Contrairement
à ce que l’on pourrait penser, La Reynière n’était pas grand amateur de
Restaurants. D’ailleurs, il en parle peu dans ses Almanachs, et surtout pas pour leur attribuer des notes : Dans la nomenclature qu’on va lire, nous
n’avons prétendu établir aucun rang, soit entre les professions, soit entre les
individus. En revanche, les Tables d’Hôte allient le plaisir de la chère et
ceux de la conversation, et pour cela sont le rendez-vous de tout gastronome
qui se respecte.
Paris était autrefois renommé pour
l'agrément de ses Tables d'Hôte. C'est là que se réunissaient beaucoup d'hommes
aimables qui, économes de leur temps, et n'ayant point de ménage, préféraient à
des dîners en ville (…), la liberté d'une Table d'Hôte bien composée, comme il
en existait alors plusieurs. On citait, surtout, l'hôtel Notre-Dame, rue de
Grenelle-Saint-Honoré ; l'hôtel de Picardie et l'hôtel d'Angleterre, rue
Saint-Honoré; l'hôtel de Bourbon, rue de la Croix-des-Petits-Champs, etc. Des
habitués en assez grand nombre, presque tous anciens militaires, rentiers ou
Gens de Lettres, formaient le noyau de chacune de ces Tables, composées en
général de douze personnes. Le reste des couverts était occupé par les
survenants ; mais un homme sans éducation s'y serait trouvé déplacé, et
n'aurait pas osé s'y venir asseoir ; car on avait encore alors quelque
sentiment des bienséances, quelque pudeur; l'argent n'établissait pas seul les
distinctions sociales, et chacun savait rester à sa place.
Ces Tables étaient servies avec
assez d'abondance et de goût ; et pour peu que l'on mangeât avec activité, on
était à peu près sûr de n'en pas sortir l'estomac vide.
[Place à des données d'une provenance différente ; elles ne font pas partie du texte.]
-- ==== Sys2Proof/Laws/KeepCmpBase.lean ====
section
/-! SUPPORT. What the operations of Machine/CmpBase.lean keep (Laws/Keep.lean). -/
namespace Sys2Proof.Machine
set_option Elab.async false
set_option linter.all false

theorem State.setPin_keeps {s₀ s : State} (h : Keeps s₀ s) (i : Nat) (x : Pin) : Keeps s₀ (State.setPin s i x) := by
  unfold State.setPin
  try dsimp only
  repeat' first | with_reducible assumption | (with_reducible apply Keeps.upd; with_reducible assumption)

theorem State.syncStore_keeps {s₀ s : State} (h : Keeps s₀ s) : Keeps s₀ (State.syncStore s) := by
  unfold State.syncStore
  repeat' first | with_reducible assumption | with_reducible apply State.setF_keeps | with_reducible apply State.setB_keeps

theorem State.setStore_keeps {s₀ s : State} (h : Keeps s₀ s) (l : List TileRes) : Keeps s₀ (State.setStore s l) := by
  unfold State.setStore
  try dsimp only
  repeat' first | with_reducible assumption | with_reducible apply State.syncStore_keeps | with_reducible apply State.dropJobs_keeps | split | (with_reducible apply Keeps.upd; with_reducible assumption)

theorem State.modTile_keeps {s₀ s : State} (h : Keeps s₀ s) (fn : Nat) (tile : Nat) (g : TileRes → TileRes) : Keeps s₀ (State.modTile s fn tile g) := by
  unfold State.modTile
  try dsimp only
  repeat' first | with_reducible assumption | with_reducible refine Keeps.ite ?_ ?_ | (with_reducible apply Keeps.upd; with_reducible assumption)

theorem State.startLoad_keeps {s₀ s : State} (h : Keeps s₀ s) (fn : Nat) (tile : Nat) : Keeps s₀ (State.startLoad s fn tile) := by
  unfold State.startLoad
  try dsimp only
  repeat' first | with_reducible assumption | with_reducible apply State.setStore_keeps | with_reducible apply State.pushJob_keeps | with_reducible refine Keeps.ite ?_ ?_ | split | (with_reducible apply Keeps.upd; with_reducible assumption)

theorem State.wantTile_keeps {s₀ s : State} (h : Keeps s₀ s) (fn : Nat) (tile : Nat) : Keeps s₀ (State.wantTile s fn tile) := by
  unfold State.wantTile
  repeat' first | with_reducible assumption | with_reducible apply State.setStore_keeps | with_reducible apply State.startLoad_keeps | with_reducible refine Keeps.ite ?_ ?_ | split

theorem State.invalidateTiles_keeps {s₀ s : State} (h : Keeps s₀ s) (fn : Nat) (ext : Nat) : Keeps s₀ (State.invalidateTiles s fn ext) := by
  unfold State.invalidateTiles
  repeat' first | (extract_lets +onlyGivenNames z; first | (refine Keeps.cut (s₀ := s₀) z ?_ ?_; rotate_left; clear_value z; intro hz; rotate_left; subst z) | (have _f := fun a => z a; clear _f; subst z; try dsimp -zeta only) | clear_value z) | with_reducible assumption | with_reducible apply State.setPin_keeps | with_reducible apply State.setF_keeps | with_reducible apply State.setStore_keeps | (with_reducible apply Keeps.foldl; intro _ _ _) | with_reducible refine Keeps.ite ?_ ?_ | (with_reducible apply Keeps.upd; with_reducible assumption)

theorem State.reloadTiles_keeps {s₀ s : State} (h : Keeps s₀ s) (fn : Nat) : Keeps s₀ (State.reloadTiles s fn) := by
  unfold State.reloadTiles
  repeat' first | with_reducible assumption | with_reducible apply State.startLoad_keeps | (with_reducible apply Keeps.foldl; intro _ _ _)

theorem State.dropLoads_keeps {s₀ s : State} (h : Keeps s₀ s) (gone : List Nat) : Keeps s₀ (State.dropLoads s gone) := by
  unfold State.dropLoads
  try dsimp only
  repeat' first | with_reducible assumption | with_reducible apply State.setStore_keeps | (with_reducible apply Keeps.upd; with_reducible assumption)

theorem State.lastErr_keeps {s₀ s : State} (h : Keeps s₀ s) (code : Nat) (fn : Nat) (tile : Nat) : Keeps s₀ (State.lastErr s code fn tile) := by
  unfold State.lastErr
  repeat' first | with_reducible assumption | with_reducible apply State.setF_keeps

theorem State.dropComposed_keeps {s₀ s : State} (h : Keeps s₀ s) (p : Page) (code : Nat) (tile : Nat) : Keeps s₀ (State.dropComposed s p code tile) := by
  unfold State.dropComposed
  repeat' first | with_reducible assumption | with_reducible apply State.lastErr_keeps | with_reducible apply State.satInc_keeps | with_reducible apply State.report_keeps | with_reducible apply State.withdraw_keeps

theorem State.failCompose_keeps {s₀ s : State} (h : Keeps s₀ s) (seq : Nat) (code : Nat) (tile : Nat) (station : Nat) : Keeps s₀ (State.failCompose s seq code tile station) := by
  unfold State.failCompose
  repeat' first | with_reducible assumption | with_reducible apply State.dropComposed_keeps | with_reducible apply State.lastErr_keeps | with_reducible apply State.satInc_keeps | with_reducible apply State.spoilPage_keeps | with_reducible refine Keeps.ite ?_ ?_ | split

end Sys2Proof.Machine
end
Les habitués
s'emparaient ordinairement du centre de la Table, et s'adjugeaient les meilleurs
morceaux; mais ils prenaient volontiers la peine de servir, et faisaient en
général les frais de la conversation ; en s'imposant ce double devoir, il était
assez juste qu'ils fussent les mieux partagés.
La conversation de ces Tables d'Hôte était presque
toujours agréable et piquante. Elle roulait sur la nouvelle du jour, la
Littérature, les spectacles; et comme on s'occupait alors, très-heureusement,
fort peu de politique, on pouvait se livrer sans danger à toute la liberté d'un
entretien animé. Il s'y formait même des liaisons agréables et utiles, et plus
d'une amitié solide y a pris naissance.